Asynchronous Programming Background
JavaScript engines are built on the concept of a single-threaded event loop. Single-threaded means that only one piece of code is ever executed at a time. Contrast this with languages like Java or C++, where threads can allow multiple different pieces of code to execute at the same time. Maintaining and protecting state when multiple pieces of code can access and change that state is a difficult problem and a frequent source of bugs in thread-based software.

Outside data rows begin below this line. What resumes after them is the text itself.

-- ==== Sys2Proof/Laws/Map.lean ====
section
/-! SUPPORT. Laws of the sparse maps that registers, tables and memory are kept in. -/

namespace Sys2Proof.Machine

variable {α : Type}

@[simp] theorem SMap.find?_nil (i : Nat) : SMap.find? ([] : SMap α) i = none := rfl

theorem SMap.find?_insert_same (m : SMap α) (i : Nat) (a : α) : SMap.find? (SMap.insert i a m) i = some a := by
  induction m with
  | nil => simp [SMap.insert, SMap.find?]
  | cons e t ih =>
    obtain ⟨k, v⟩ := e
    simp only [SMap.insert]
    split
    · simp [SMap.find?]
    · split
      · simp [SMap.find?]
      · rename_i h; simp [SMap.find?, h, ih]

theorem SMap.find?_insert_other (m : SMap α) {i j : Nat} (a : α) (h : j ≠ i) :
    SMap.find? (SMap.insert i a m) j = SMap.find? m j := by
  induction m with
  | nil => simp [SMap.insert, SMap.find?, h]
  | cons e t ih =>
    obtain ⟨k, v⟩ := e
    simp only [SMap.insert]
    split
    · simp [SMap.find?, h]
    · split
      · rename_i hk; subst hk; simp [SMap.find?, h]
      · simp [SMap.find?, ih]

theorem SMap.find?_filter (m : SMap α) (p : Nat → Bool) (j : Nat) :
    SMap.find? (m.filter fun e => p e.1) j = if p j then SMap.find? m j else none := by
  induction m with
  | nil => simp
  | cons e t ih =>
    obtain ⟨k, v⟩ := e
    by_cases hk : p k
    · simp only [List.filter_cons, hk, if_true, SMap.find?, ih]
      by_cases hj : j = k
      · simp [hj, hk]
      · simp [hj]
    · simp only [List.filter_cons, hk, SMap.find?]
      by_cases hj : j = k
      · subst hj; simp [ih, hk]
      · simp [ih, hj]

theorem SMap.find?_erase_same (m : SMap α) (i : Nat) : SMap.find? (SMap.erase m i) i = none := by
  have h := SMap.find?_filter m (fun k => k != i) i
  simpa [SMap.erase] using h

theorem SMap.find?_erase_other (m : SMap α) {i j : Nat} (h : j ≠ i) : SMap.find? (SMap.erase m i) j = SMap.find? m j := by
  have h' := SMap.find?_filter m (fun k => k != i) j
  simpa [SMap.erase, h] using h'

theorem SMap.find?_keep (m : SMap α) (p : Nat → Bool) (j : Nat) :
    SMap.find? (SMap.keep m p) j = if p j then SMap.find? m j else none := SMap.find?_filter m p j

theorem SMap.getD_keep (m : SMap α) (p : Nat → Bool) (j : Nat) (d : α) :
    SMap.getD (SMap.keep m p) j d = if p j then SMap.getD m j d else d := by
  simp only [SMap.getD, SMap.find?_keep]
  split <;> simp

section
variable [DecidableEq α]

/-- A key reads what was put. -/
@[simp] theorem SMap.getD_put_same (m : SMap α) (i : Nat) (d a : α) : SMap.getD (SMap.put m i d a) i d = a := by
  simp only [SMap.getD, SMap.put]
  split
  · rename_i h; simp [SMap.find?_erase_same, h]
  · simp [SMap.find?_insert_same]

/-- Another key reads what it read before. -/
theorem SMap.find?_put_other (m : SMap α) {i j : Nat} (d a : α) (h : j ≠ i) :
    SMap.find? (SMap.put m i d a) j = SMap.find? m j := by
  simp only [SMap.put]
  split
  · exact SMap.find?_erase_other m h
  · exact SMap.find?_insert_other m a h

theorem SMap.getD_put_other (m : SMap α) {i j : Nat} (d a e : α) (h : j ≠ i) :
    SMap.getD (SMap.put m i d a) j e = SMap.getD m j e := by simp [SMap.getD, SMap.find?_put_other m d a h]

end

/-! Rising keys. -/

/-- Keys rise strictly, said pairwise. -/
theorem SMap.rising_iff (m : SMap α) : SMap.rising m = true ↔ m.Pairwise (fun a b => a.1 < b.1) := by
  induction m with
  | nil => simp [SMap.rising]
  | cons a t ih =>
    cases t with
    | nil => simp [SMap.rising]
    | cons b t =>
      simp only [SMap.rising, Bool.and_eq_true, decide_eq_true_eq, ih, List.pairwise_cons, List.mem_cons]
      constructor
      · rintro ⟨hab, hb, ht⟩
        refine ⟨?_, hb, ht⟩
        rintro x (rfl | hx)
        · exact hab
        · exact hab.trans (hb x hx)
      · rintro ⟨ha, hb, ht⟩
        exact ⟨ha b (Or.inl rfl), hb, ht⟩

theorem SMap.mem_insert {i : Nat} {a : α} {m : SMap α} {x : Nat × α} (h : x ∈ SMap.insert i a m) : x = (i, a) ∨ x ∈ m := by
  induction m with
  | nil => simpa [SMap.insert] using h
  | cons e t ih =>
    obtain ⟨k, v⟩ := e
    simp only [SMap.insert] at h
    split at h
    · simpa using h
    · split at h
      · rcases List.mem_cons.mp h with h | h
        · exact Or.inl h
        · exact Or.inr (List.mem_cons_of_mem _ h)
      · rcases List.mem_cons.mp h with h | h
        · exact Or.inr (h ▸ List.mem_cons_self)
        · exact (ih h).imp id (List.mem_cons_of_mem _)

theorem SMap.pairwise_insert (m : SMap α) (i : Nat) (a : α) (h : m.Pairwise (fun x y => x.1 < y.1)) :
    (SMap.insert i a m).Pairwise (fun x y => x.1 < y.1) := by
  induction m with
  | nil => simp [SMap.insert]
  | cons e t ih =>
    obtain ⟨k, v⟩ := e
    obtain ⟨hk, ht⟩ := List.pairwise_cons.mp h
    simp only [SMap.insert]
    split
    · rename_i hik
      refine List.pairwise_cons.mpr ⟨?_, h⟩
      rintro x hx
      rcases List.mem_cons.mp hx with rfl | hx
      · exact hik
      · exact hik.trans (hk x hx)
    · split
      · rename_i hik
        subst hik
        exact List.pairwise_cons.mpr ⟨hk, ht⟩
      · rename_i h1 h2
        refine List.pairwise_cons.mpr ⟨?_, ih ht⟩
        intro x hx
        rcases SMap.mem_insert hx with rfl | hx
        · show k < i
          omega
        · exact hk x hx

/-- The canonical form, said with membership. -/
theorem SMap.canon_iff [DecidableEq α] (m : SMap α) (d : α) :
    SMap.canon m d = true ↔ m.Pairwise (fun a b => a.1 < b.1) ∧ ∀ e ∈ m, e.2 ≠ d := by
  simp [SMap.canon, SMap.rising_iff]

/-- Putting an entry keeps the canonical form. -/
theorem SMap.canon_put [DecidableEq α] (m : SMap α) (i : Nat) (d a : α) (h : SMap.canon m d = true) :
    SMap.canon (SMap.put m i d a) d = true := by
  rw [SMap.canon_iff] at h ⊢
  simp only [SMap.put]
  split
  · exact ⟨h.1.filter _, fun e he => h.2 e (List.mem_filter.mp he).1⟩
  · rename_i hne
    refine ⟨SMap.pairwise_insert m i a h.1, ?_⟩
    intro e he
    rcases SMap.mem_insert he with rfl | he
    · exact hne
    · exact h.2 e he

/-- Dropping entries keeps the canonical form. -/
theorem SMap.canon_keep [DecidableEq α] (m : SMap α) (p : Nat → Bool) (d : α) (h : SMap.canon m d = true) :
    SMap.canon (SMap.keep m p) d = true := by
  rw [SMap.canon_iff] at h ⊢
  exact ⟨h.1.filter _, fun e he => h.2 e (List.mem_filter.mp he).1⟩

end Sys2Proof.Machine
end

JavaScript engines can only execute one piece of code at a time, so they need to keep track of code that is meant to run. That code is kept in a job queue. Whenever a piece of code is ready to be executed, it is added to the job queue. When the JavaScript engine is finished executing code, the event loop executes the next job in the queue. The event loop is a process inside the JavaScript engine that monitors code execution and manages the job queue. Keep in mind that as a queue, job execution runs from the first job in the queue to the last.
The Event Model
When a user clicks a button or presses a key on the keyboard, an event like onclick
is triggered. That event might respond to the interaction by adding a new job to the back of the job queue. This is JavaScript’s most basic form of asynchronous programming. The event handler code doesn’t execute until the event fires, and when it does execute, it has the appropriate context. For example:
let button = document.getElementById("my-btn");
button.onclick = function(event) {
console.log("Clicked");
};
In this code, console.log("Clicked")
will not be executed until button
is clicked. When button
is clicked, the function assigned to onclick
is added to the back of the job queue and will be executed when all other jobs ahead of it are complete.
Events work well for simple interactions, but chaining multiple separate asynchronous calls together is more complicated because you must keep track of the event target (button
in the previous example) for each event. Additionally, you need to ensure all appropriate event handlers are added before the first time an event occurs. For instance, if button
were clicked before onclick
is assigned, nothing would happen. So while events are useful for responding to user interactions and similar infrequent functionality, they aren’t very flexible for more complex needs.
The Callback Pattern
When Node.js was created, it advanced the asynchronous programming model by popularizing the callback pattern of programming. The callback pattern is similar to the event model because the asynchronous code doesn’t execute until a later point in time. It’s different because the function to call is passed in as an argument, as shown here:
readFile("example.txt", function(err, contents) {
if (err) {
throw err;
}
console.log(contents);
});
console.log("Hi!");
This example uses the traditional Node.js error-first callback style. The readFile()
function is intended to read from a file on disk (specified as the first argument) and then execute the callback (the second argument) when complete. If there’s an error, the err
argument of the callback is an error object; otherwise, the contents
argument contains the file contents as a string.
Using the callback pattern, readFile()
begins executing immediately and pauses when it starts reading from the disk. That means console.log("Hi!")
is output immediately after readFile()
is called, before console.log(contents)
prints anything. When readFile()
finishes, it adds a new job to the end of the job queue with the callback function and its arguments. That job is then executed upon completion of all other jobs ahead of it.
The callback pattern is more flexible than events because chaining multiple calls together is easier with callbacks. For example:
readFile("example.txt", function(err, contents) {
if (err) {
throw err;
}
writeFile("example.txt", function(err) {
if (err) {
throw err;
}
console.log("File was written!");
});
});
In this code, a successful call to readFile()
results in another asynchronous call, this time to the writeFile()
function. Note that the same basic pattern of checking err
is present in both functions. When readFile()
is complete, it adds a job to the job queue that results in writeFile()
being called (assuming no errors). Then, writeFile()
adds a job to the job queue when it finishes.
This pattern works fairly well, but you can quickly find yourself in callback hell. Callback hell occurs when you nest too many callbacks, like this:
method1(function(err, result) {
if (err) {
throw err;
}
method2(function(err, result) {
if (err) {
throw err;
}
method3(function(err, result) {
if (err) {
throw err;
}
method4(function(err, result) {
if (err) {
throw err;
}
method5(result);
});
});
});
});
Nesting multiple method calls as this example does creates a tangled web of code that is hard to understand and debug. Callbacks also present problems when you want to implement more complex functionality. What if you want two asynchronous operations to run in parallel and notify you when they’re both complete? What if you’d like to start two asynchronous operations at a time but only take the result of the first one to complete?
In these cases, you’d need to track multiple callbacks and cleanup operations, and promises greatly improve such situations.